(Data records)
-- ==== Sys2Proof/Decode.lean ====
section
/-! DEFINITION. The decoder, total on any words and bytes, and the encoder (30_encoding.md R100 to R122). The decoder
reads the fields of R101 by the opcode map (R107) and the binding table (R120); the match and mask table of R122 stands
at the end as `opcodeRows`, a second description of the same set of primary words. -/

namespace Sys2Proof

/-- Why the decoder rejects (R110, R111, R114). -/
inductive DecodeError where
  /-- The primary word matches no row of R122. -/
  | illegalPrimary
  /-- The primary word is legal and its extension word breaks R114; `base` is the form's cost (R274). -/
  | illegalExtension (base : Nat)
  /-- The bytes end before the instruction does. -/
  | truncated
deriving DecidableEq, Repr

/-- The register a 3-bit field selects (R21). -/
def Reg.ofBits (b : BitVec 3) : Reg :=
  match b.toNat with
  | 0 => .r0
  | 1 => .r1
  | 2 => .r2
  | 3 => .r3
  | 4 => .r4
  | 5 => .r5
  | 6 => .r6
  | _ => .r7

/-- The 3-bit field that selects a register (R21). -/
def Reg.bits : Reg → BitVec 3
  | .r0 => 0#3
  | .r1 => 1#3
  | .r2 => 2#3
  | .r3 => 3#3
  | .r4 => 4#3
  | .r5 => 5#3
  | .r6 => 6#3
  | .r7 => 7#3

/-- The fields of the primary word (R101). -/
def opField (w : Word) : BitVec 4 := w.extractLsb' 12 4
def rdField (w : Word) : BitVec 3 := w.extractLsb' 9 3
def raField (w : Word) : BitVec 3 := w.extractLsb' 6 3
def subField (w : Word) : BitVec 3 := w.extractLsb' 3 3
def amField (w : Word) : BitVec 3 := w.extractLsb' 0 3

/-- The form `i`, provided that its unused register fields are 000 (R120). -/
def onlyIf (unusedAreZero : Bool) (i : Instr) : Option Instr := if unusedAreZero then some i else none

/-- OP 0x0 (R107): `rz`, `az` say that the fields RD, RA are 000. -/
def decodeControl (rz az : Bool) (rd : Reg) (sub am : Nat) (ext : Word) : Option Instr :=
  match sub, am with
  | 0, 0 => onlyIf (rz && az) .nop
  | 1, 0 => onlyIf (rz && az) .sync
  | 2, 0 => onlyIf (rz && az) .halt
  | 3, 0 => onlyIf az (.trap rd)
  | 4, 4 => onlyIf (rz && az) (.swi ext)
  | _, _ => none

/-- OP 0x1 (R120, R113). -/
def decodeMov (az : Bool) (rd ra : Reg) (sub am : Nat) (ext : Word) : Option Instr :=
  match sub, am with
  | 0, 0 => some (.movReg rd ra)
  | 0, 4 => onlyIf az (.movImm rd ext)
  | _, _ => none

/-- OP 0x2 (R120, R113). -/
def decodeLoad (az : Bool) (rd ra : Reg) (sub am : Nat) (ext : Word) : Option Instr :=
  match sub, am with
  | 0, 1 => some (.loadInd rd ra)
  | 0, 2 => some (.loadDisp rd ra ext)
  | 0, 3 => onlyIf az (.loadAbs rd ext)
  | 0, 5 => onlyIf az (.loadPcrel rd ext)
  | _, _ => none

/-- OP 0x3 (R120, R113). -/
def decodeStore (az : Bool) (rd ra : Reg) (sub am : Nat) (ext : Word) : Option Instr :=
  match sub, am with
  | 0, 1 => some (.storeInd rd ra)
  | 0, 2 => some (.storeDisp rd ra ext)
  | 0, 3 => onlyIf az (.storeAbs rd ext)
  | 0, 5 => onlyIf az (.storePcrel rd ext)
  | _, _ => none

/-- OP 0x4 (R160, R168). -/
def decodeAlu (rz : Bool) (rd ra : Reg) (sub am : Nat) (ext : Word) : Option Instr :=
  match sub, am with
  | 0, 0 => some (.addReg rd ra)
  | 0, 4 => some (.addImm rd ra ext)
  | 1, 0 => some (.subReg rd ra)
  | 1, 4 => some (.subImm rd ra ext)
  | 2, 0 => some (.andReg rd ra)
  | 2, 4 => some (.andImm rd ra ext)
  | 3, 0 => some (.orReg rd ra)
  | 3, 4 => some (.orImm rd ra ext)
  | 4, 0 => some (.xorReg rd ra)
  | 4, 4 => some (.xorImm rd ra ext)
  | 5, 0 => some (.shlReg rd ra)
  | 5, 4 => some (.shlImm rd ra ext)
  | 6, 0 => some (.shrReg rd ra)
  | 6, 4 => some (.shrImm rd ra ext)
  | 7, 0 => onlyIf rz (.cmpReg ra)
  | 7, 4 => onlyIf rz (.cmpImm ra ext)
  | _, _ => none

/-- OP 0x5 (R180, R187): SUB 7 is unassigned and SCV has no register form. -/
def decodeHelper (rd ra : Reg) (sub am : Nat) (ext : Word) : Option Instr :=
  match sub, am with
  | 0, 0 => some (.mulReg rd ra)
  | 0, 4 => some (.mulImm rd ra ext)
  | 1, 0 => some (.mulhReg rd ra)
  | 1, 4 => some (.mulhImm rd ra ext)
  | 2, 0 => some (.divReg rd ra)
  | 2, 4 => some (.divImm rd ra ext)
  | 3, 0 => some (.modReg rd ra)
  | 3, 4 => some (.modImm rd ra ext)
  | 4, 0 => some (.qaddReg rd ra)
  | 4, 4 => some (.qaddImm rd ra ext)
  | 5, 0 => some (.qsubReg rd ra)
  | 5, 4 => some (.qsubImm rd ra ext)
  | 6, 4 => some (.scv rd ra ext)
  | _, _ => none

/-- OP 0x6 (R202 to R209); CALL and RET share SUB 7 and differ in AM (R109). -/
def decodeBranch (rz az : Bool) (sub am : Nat) (ext : Word) : Option Instr :=
  match sub, am with
  | 0, 5 => onlyIf (rz && az) (.beq ext)
  | 1, 5 => onlyIf (rz && az) (.bne ext)
  | 2, 5 => onlyIf (rz && az) (.blt ext)
  | 3, 5 => onlyIf (rz && az) (.ble ext)
  | 4, 5 => onlyIf (rz && az) (.bgt ext)
  | 5, 5 => onlyIf (rz && az) (.bge ext)
  | 6, 5 => onlyIf (rz && az) (.jmp ext)
  | 7, 5 => onlyIf (rz && az) (.call ext)
  | 7, 0 => onlyIf (rz && az) .ret
  | _, _ => none

/-- OP 0x7 (R221, R222). -/
def decodeStack (az : Bool) (rd : Reg) (sub am : Nat) : Option Instr :=
  match sub, am with
  | 0, 0 => onlyIf az (.push rd)
  | 1, 0 => onlyIf az (.pop rd)
  | _, _ => none

/-- OP 0x8 (R230). -/
def decodeMmio (az : Bool) (rd : Reg) (sub am : Nat) (ext : Word) : Option Instr :=
  match sub, am with
  | 0, 3 => onlyIf az (.inp rd ext)
  | 1, 3 => onlyIf az (.out rd ext)
  | _, _ => none

/-- OP 0x9 (R240). -/
def decodeAtomic (az : Bool) (rd : Reg) (sub am : Nat) (ext : Word) : Option Instr :=
  match sub, am with
  | 0, 3 => onlyIf az (.bset rd ext)
  | 1, 3 => onlyIf az (.bclr rd ext)
  | 2, 3 => onlyIf az (.btest rd ext)
  | _, _ => none

/-- OP 0xA (R250 to R252). -/
def decodeEvent (rz az : Bool) (rd : Reg) (sub am : Nat) : Option Instr :=
  match sub, am with
  | 0, 0 => onlyIf (rz && az) .ewait
  | 1, 0 => onlyIf az (.eget rd)
  | 2, 0 => onlyIf (rz && az) .eret
  | _, _ => none

/-- The form a primary word is, with `ext` as its extension word where it has one; `none` when the word matches no row
(R111, R112). The extension word is not checked here (R110 step 2 looks at the primary word alone). -/
def decodeForm (w ext : Word) : Option Instr :=
  let rz := rdField w == 0#3
  let az := raField w == 0#3
  let rd := Reg.ofBits (rdField w)
  let ra := Reg.ofBits (raField w)
  let sub := (subField w).toNat
  let am := (amField w).toNat
  match (opField w).toNat with
  | 0 => decodeControl rz az rd sub am ext
  | 1 => decodeMov az rd ra sub am ext
  | 2 => decodeLoad az rd ra sub am ext
  | 3 => decodeStore az rd ra sub am ext
  | 4 => decodeAlu rz rd ra sub am ext
  | 5 => decodeHelper rd ra sub am ext
  | 6 => decodeBranch rz az sub am ext
  | 7 => decodeStack az rd sub am
  | 8 => decodeMmio az rd sub am ext
  | 9 => decodeAtomic az rd sub am ext
  | 10 => decodeEvent rz az rd sub am
  | _ => none

/-- The instruction of a primary word and its extension word, or the reason for rejecting it (R110 steps 2 and 4). -/
def decodeWords (w ext : Word) : Except DecodeError Instr :=
  match decodeForm w ext with
  | none => .error .illegalPrimary
  | some i => if i.wellFormed then .ok i else .error (.illegalExtension i.baseCost)

/-- The decoder over bytes, each word big-endian (R64, R101): the instruction and the bytes after it. -/
def decodeBytes : List Byte → Except DecodeError (Instr × List Byte)
  | b0 :: b1 :: rest =>
    let w := Machine.wordOf b0 b1
    match decodeForm w 0#16 with
    | none => .error .illegalPrimary
    | some form =>
      match form.extWords with
      | 0 =>
        match decodeWords w 0#16 with
        | .ok i => .ok (i, rest)
        | .error e => .error e
      | _ + 1 =>
        match rest with
        | b2 :: b3 :: rest' =>
          match decodeWords w (Machine.wordOf b2 b3) with
          | .ok i => .ok (i, rest')
          | .error e => .error e
        | _ => .error .truncated
  | _ => .error .truncated

/-- The bytes of a word as memory holds them (R64). -/
def wordBytes (v : Word) : List Byte := [Machine.hiByte v, Machine.loByte v]

/-- The instruction the decoder reads from an instruction whose bits are `w`: bits 15..0 the primary word, bits 31..16
the extension word, every bit from `nbits` up read as 0. -/
def decodeTableWord (nbits w : Nat) : Option Instr :=
  let v := w % 2 ^ nbits
  match decodeBytes (wordBytes (BitVec.ofNat 16 v) ++ wordBytes (BitVec.ofNat 16 (v / 65536))) with
  | .ok (i, _) => some i
  | .error _ => none

/-! ## The encoder -/

/-- `word = OP << 12 | RD << 9 | RA << 6 | SUB << 3 | AM` (R101). -/
def packWord (op : BitVec 4) (rd ra : Reg) (sub am : BitVec 3) : Word :=
  op ++ rd.bits ++ ra.bits ++ sub ++ am

/-- The words of an instruction (R107, R120): an unused register field is 000. -/
def encode : Instr → List Word
  | .nop => [packWord 0x0#4 .r0 .r0 0#3 0#3]
  | .sync => [packWord 0x0#4 .r0 .r0 1#3 0#3]
  | .halt => [packWord 0x0#4 .r0 .r0 2#3 0#3]
  | .trap rd => [packWord 0x0#4 rd .r0 3#3 0#3]
  | .swi ext => [packWord 0x0#4 .r0 .r0 4#3 4#3, ext]
  | .movReg rd ra => [packWord 0x1#4 rd ra 0#3 0#3]
  | .movImm rd ext => [packWord 0x1#4 rd .r0 0#3 4#3, ext]
  | .loadInd rd ra => [packWord 0x2#4 rd ra 0#3 1#3]
  | .loadDisp rd ra ext => [packWord 0x2#4 rd ra 0#3 2#3, ext]
  | .loadAbs rd ext => [packWord 0x2#4 rd .r0 0#3 3#3, ext]
  | .loadPcrel rd ext => [packWord 0x2#4 rd .r0 0#3 5#3, ext]
  | .storeInd rd ra => [packWord 0x3#4 rd ra 0#3 1#3]
  | .storeDisp rd ra ext => [packWord 0x3#4 rd ra 0#3 2#3, ext]
  | .storeAbs rd ext => [packWord 0x3#4 rd .r0 0#3 3#3, ext]
  | .storePcrel rd ext => [packWord 0x3#4 rd .r0 0#3 5#3, ext]
  | .addReg rd ra => [packWord 0x4#4 rd ra 0#3 0#3]
  | .addImm rd ra ext => [packWord 0x4#4 rd ra 0#3 4#3, ext]
  | .subReg rd ra => [packWord 0x4#4 rd ra 1#3 0#3]
  | .subImm rd ra ext => [packWord 0x4#4 rd ra 1#3 4#3, ext]
  | .andReg rd ra => [packWord 0x4#4 rd ra 2#3 0#3]
  | .andImm rd ra ext => [packWord 0x4#4 rd ra 2#3 4#3, ext]
  | .orReg rd ra => [packWord 0x4#4 rd ra 3#3 0#3]
  | .orImm rd ra ext => [packWord 0x4#4 rd ra 3#3 4#3, ext]
  | .xorReg rd ra => [packWord 0x4#4 rd ra 4#3 0#3]
  | .xorImm rd ra ext => [packWord 0x4#4 rd ra 4#3 4#3, ext]
  | .shlReg rd ra => [packWord 0x4#4 rd ra 5#3 0#3]
  | .shlImm rd ra ext => [packWord 0x4#4 rd ra 5#3 4#3, ext]
  | .shrReg rd ra => [packWord 0x4#4 rd ra 6#3 0#3]
  | .shrImm rd ra ext => [packWord 0x4#4 rd ra 6#3 4#3, ext]
  | .cmpReg ra => [packWord 0x4#4 .r0 ra 7#3 0#3]
  | .cmpImm ra ext => [packWord 0x4#4 .r0 ra 7#3 4#3, ext]
  | .mulReg rd ra => [packWord 0x5#4 rd ra 0#3 0#3]
  | .mulImm rd ra ext => [packWord 0x5#4 rd ra 0#3 4#3, ext]
  | .mulhReg rd ra => [packWord 0x5#4 rd ra 1#3 0#3]
  | .mulhImm rd ra ext => [packWord 0x5#4 rd ra 1#3 4#3, ext]
  | .divReg rd ra => [packWord 0x5#4 rd ra 2#3 0#3]
  | .divImm rd ra ext => [packWord 0x5#4 rd ra 2#3 4#3, ext]
  | .modReg rd ra => [packWord 0x5#4 rd ra 3#3 0#3]
  | .modImm rd ra ext => [packWord 0x5#4 rd ra 3#3 4#3, ext]
  | .qaddReg rd ra => [packWord 0x5#4 rd ra 4#3 0#3]
  | .qaddImm rd ra ext => [packWord 0x5#4 rd ra 4#3 4#3, ext]
  | .qsubReg rd ra => [packWord 0x5#4 rd ra 5#3 0#3]
  | .qsubImm rd ra ext => [packWord 0x5#4 rd ra 5#3 4#3, ext]
  | .scv rd ra ext => [packWord 0x5#4 rd ra 6#3 4#3, ext]
  | .beq ext => [packWord 0x6#4 .r0 .r0 0#3 5#3, ext]
  | .bne ext => [packWord 0x6#4 .r0 .r0 1#3 5#3, ext]
  | .blt ext => [packWord 0x6#4 .r0 .r0 2#3 5#3, ext]
  | .ble ext => [packWord 0x6#4 .r0 .r0 3#3 5#3, ext]
  | .bgt ext => [packWord 0x6#4 .r0 .r0 4#3 5#3, ext]
  | .bge ext => [packWord 0x6#4 .r0 .r0 5#3 5#3, ext]
  | .jmp ext => [packWord 0x6#4 .r0 .r0 6#3 5#3, ext]
  | .call ext => [packWord 0x6#4 .r0 .r0 7#3 5#3, ext]
  | .ret => [packWord 0x6#4 .r0 .r0 7#3 0#3]
  | .push rd => [packWord 0x7#4 rd .r0 0#3 0#3]
  | .pop rd => [packWord 0x7#4 rd .r0 1#3 0#3]
  | .inp rd ext => [packWord 0x8#4 rd .r0 0#3 3#3, ext]
  | .out rd ext => [packWord 0x8#4 rd .r0 1#3 3#3, ext]
  | .bset rd ext => [packWord 0x9#4 rd .r0 0#3 3#3, ext]
  | .bclr rd ext => [packWord 0x9#4 rd .r0 1#3 3#3, ext]
  | .btest rd ext => [packWord 0x9#4 rd .r0 2#3 3#3, ext]
  | .ewait => [packWord 0xA#4 .r0 .r0 0#3 0#3]
  | .eget rd => [packWord 0xA#4 rd .r0 1#3 0#3]
  | .eret => [packWord 0xA#4 .r0 .r0 2#3 0#3]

- _Exercise_: Within the entries, find all lines that contain "decodeStore" and copy each one.

- _Expected answer_:
def decodeStore (az : Bool) (rd ra : Reg) (sub am : Nat) (ext : Word) : Option Instr :=
  | 3 => decodeStore az rd ra sub am ext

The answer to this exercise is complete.